TASK PROMPT:
Provide only the number of lines in the following data that contain "value".

Segment Open

/-- The register files with one mask register written; k0 discards the write (R27). -/
def withK (r : Regs) (d : BitVec 2) (v : BitVec 32) : Regs := { r with k := if d = 0 then r.k else r.k.set d.toNat v }

/-- The register files with one tensor-map register written. -/
def withTm (r : Regs) (d : BitVec 3) (v : TMap) : Regs := { r with tm := r.tm.set d.toNat v }

/-- The control registers once the o sources are read (R29): DR if one was dead, and the sources marked as a last use are dead. -/
def usedO (s : State) (src : List (BitVec 3 × BitVec 1)) : Csrs :=
  { s.act.csr with
    fflg := s.act.csr.fflg ||| (if src.any (fun r => s.oDead r.1) then fDR else 0)
    olive := src.foldl (fun (v : BitVec 8) r => if r.2 = (1 : BitVec 1) then v &&& ~~~(1#8 <<< r.1.toNat) else v) s.act.csr.olive }

/-- Control registers with sticky flags added (R67). -/
def withFlags (c : Csrs) (f : BitVec 6) : Csrs := { c with fflg := c.fflg ||| f }

/-- Control registers with an o register live (R29). -/
def withLive (c : Csrs) (d : BitVec 3) : Csrs := { c with olive := c.olive ||| (1#8 <<< d.toNat) }

/-- An instruction of `len` bytes writes the general register `d` and does nothing else (R80). -/
def WritesG (i : Instr) (len : Nat) (d : BitVec 5) (v : Word) (s : State) : Prop :=
  ∃ t, exec i s = .next t ∧ RetiresSeq len s t (withG s.act.regs d v) s.act.csr

/-- An instruction goes on at `p` by a transfer, with these general registers, and does nothing else. -/
def JumpsTo (i : Instr) (p : Word) (regs : Regs) (csr : Csrs) (s : State) : Prop := ∃ t, exec i s = .next t ∧ RetiresTo p s t regs csr

/-- An instruction of `len` bytes completes in sequence and changes no register. -/
def PassesBy (i : Instr) (len : Nat) (s : State) : Prop := ∃ t, exec i s = .next t ∧ RetiresSeq len s t s.act.regs s.act.csr

/-- An instruction traps with no effect of its own (R59): it has issued (R25), and the machine takes the trap. -/
def Traps (i : Instr) (t : Trap) (s : State) : Prop := exec i s = .next (s.trap t).issued

/-- An instruction stalls its slot with no effect (R26). -/
def Stalls (i : Instr) (s : State) : Prop := ∃ m, exec i s = .next (s.stalled m)

/-- An instruction of `len` bytes has this effect on the machine and completes in sequence. -/
def Does (i : Instr) (len : Nat) (s u : State) : Prop := exec i s = .next (u.retire len).issued

/-- An instruction of `len` bytes writes the o register `d`, which becomes live, on top of these control registers, and does nothing else (R29). -/
def WritesO (i : Instr) (len : Nat) (d : BitVec 3) (v : Strip) (csr : Csrs) (s : State) : Prop :=
  ∃ t, exec i s = .next t ∧ RetiresSeq len s t (withO s.act.regs d v) (withLive csr d)

/-- An instruction of `len` bytes leaves these registers and control registers and does nothing else. -/
def Leaves (i : Instr) (len : Nat) (regs : Regs) (csr : Csrs) (s : State) : Prop := ∃ t, exec i s = .next t ∧ RetiresSeq len s t regs csr

/-- A conditional transfer: taken it goes on at `p`, otherwise the instruction of `len` bytes completes in sequence; no register changes (R90). -/
def Branches (i : Instr) (len : Nat) (taken : Prop) (p : Word) (s : State) : Prop :=
  (taken → JumpsTo i p s.act.regs s.act.csr s) ∧ (¬ taken → PassesBy i len s)

/-! Near accesses. -/

/-- A granule passes the checks of an access of `n` bytes from `a` by the acting slot (R32, R254): no uncorrectable error and no poisoned mark, and its tag verifies; a
store that writes a poisoned granule whole passes it (R258). -/
def GranuleOk (s : State) (store : Bool) (a n g : Nat) : Prop :=
  (store = true ∧ g ∈ s.here.mem.poison ∧ a ≤ 16 * g ∧ 16 * g + 16 ≤ a + n) ∨
  (g ∉ s.here.mem.bad ∧ g ∉ s.here.mem.poison ∧ s.here.mem.tagOk s.at_ s.key g = true)

/-- An access of `n` bytes from near address `a` passes every check of R32. -/
def NearOk (s : State) (store : Bool) (a n align : Nat) : Prop :=
  a + n ≤ nearEnd s.at_ ∧ a % align = 0 ∧ ∀ g, a / 16 ≤ g → g ≤ (a + n - 1) / 16 → GranuleOk s store a n g

/-- The first failing check of R32 on an access of `n` bytes from `ea`, and the trap that it raises. -/
def NearFails (s : State) (store : Bool) (ea : Word) (n align : Nat) (t : Trap) : Prop :=
  (nearEnd s.at_ ≤ ea.toNat ∧ t = .atNear 0x0C ea ea) ∨
  (ea.toNat < nearEnd s.at_ ∧ ea.toNat % align ≠ 0 ∧ t = .atNear 0x0F ea ea) ∨
  (ea.toNat < nearEnd s.at_ ∧ ea.toNat % align = 0 ∧ nearEnd s.at_ < ea.toNat + n ∧ t = .atNear 0x0C (BitVec.ofNat 64 (nearEnd s.at_)) ea) ∨
  (ea.toNat + n ≤ nearEnd s.at_ ∧ ea.toNat % align = 0 ∧ ∃ g, ea.toNat / 16 ≤ g ∧ g ≤ (ea.toNat + n - 1) / 16 ∧
    (∀ h, ea.toNat / 16 ≤ h → h < g → GranuleOk s store ea.toNat n h) ∧ ¬ GranuleOk s store ea.toNat n g ∧
    t = .atNear (if g ∈ s.here.mem.bad ∨ g ∈ s.here.mem.poison then 0x13 else 0x04) (BitVec.ofNat 64 (16 * g)) (BitVec.ofNat 64 (16 * g)))

/-- An access of `n` bytes from offset `a` of the running image's extent passes every check of R38. -/
def ImemOk (s : State) (a n align : Nat) : Prop :=
  a + n ≤ s.act.img.xlen.toNat ∧ a % align = 0 ∧
  ∀ h ∈ s.here.imemBad, ¬ ((s.act.img.base.toNat + a) / 2 ≤ h ∧ 2 * h < s.act.img.base.toNat + a + n)

/-- The first failing check of R38 on an access of `n` bytes from offset `ea` of the running image's extent, and the trap that it raises. -/
def ImemFails (s : State) (ea : Word) (n align : Nat) (t : Trap) : Prop :=
  let x := s.act.img.xlen.toNat
  (x ≤ ea.toNat ∧ t = .atImem 0x0C ea ea) ∨
  (ea.toNat < x ∧ ea.toNat % align ≠ 0 ∧ t = .atImem 0x0F ea ea) ∨
  (ea.toNat < x ∧ ea.toNat % align = 0 ∧ x < ea.toNat + n ∧ t = .atImem 0x0C (BitVec.ofNat 64 x) ea) ∨
  (ea.toNat + n ≤ x ∧ ea.toNat % align = 0 ∧
    (∃ h ∈ s.here.imemBad, (s.act.img.base.toNat + ea.toNat) / 2 ≤ h ∧ 2 * h < s.act.img.base.toNat + ea.toNat + n) ∧ t = .atSpace 0x13 ea 0 ea)

/-- A load by base field passes its checks: near, or PC-relative for a base field of zero (R32, R38). -/
def LoadOk (s : State) (base : BitVec 5) (a n align : Nat) : Prop := if base = 0 then ImemOk s a n align else NearOk s false a n align

/-- The byte that a load by base field reads at address `a`. -/
def loadByte (s : State) (base : BitVec 5) (a : Nat) : Byte :=
  if base = 0 then memByte s.here.imem (s.act.img.base.toNat + a) else s.here.mem.byte s.at_ s.key a

/-- The machine once a load has been performed: a near one passes the watchpoints (R344). -/
def loaded (s : State) (base : BitVec 5) (a n : Nat) : State := if base = 0 then s else s.watch true false s.ten [(a, n)]

/-- Byte `i` of a value. -/
def byteOf {w : Nat} (x : BitVec w) (i : Nat) : Byte := x.extractLsb' (8 * i) 8

/-- A load of an instruction of `len` bytes into the register files: `n` bytes are read in one access, the new registers are a function of their little-endian value,
nothing of local memory changes, and nothing else changes but by a watchpoint. -/
def Loads (i : Instr) (len : Nat) (base : BitVec 5) (off : Word) (n : Nat) (regs : BitVec (8 * n) → Regs) (s : State) : Prop :=
  let a := ((if base = 0 then s.pc else s.g base) + off).toNat
  LoadOk s base a n n → ∃ (x : BitVec (8 * n)) (t : State), exec i s = .next t ∧ (∀ j, j < n → byteOf x j = loadByte s base (a + j)) ∧
    RetiresSeq len (loaded s base a n) t (regs x) s.act.csr ∧ t.here.mem = s.here.mem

Segment Closed

SOLUTION TO THIS PROBLEM:
2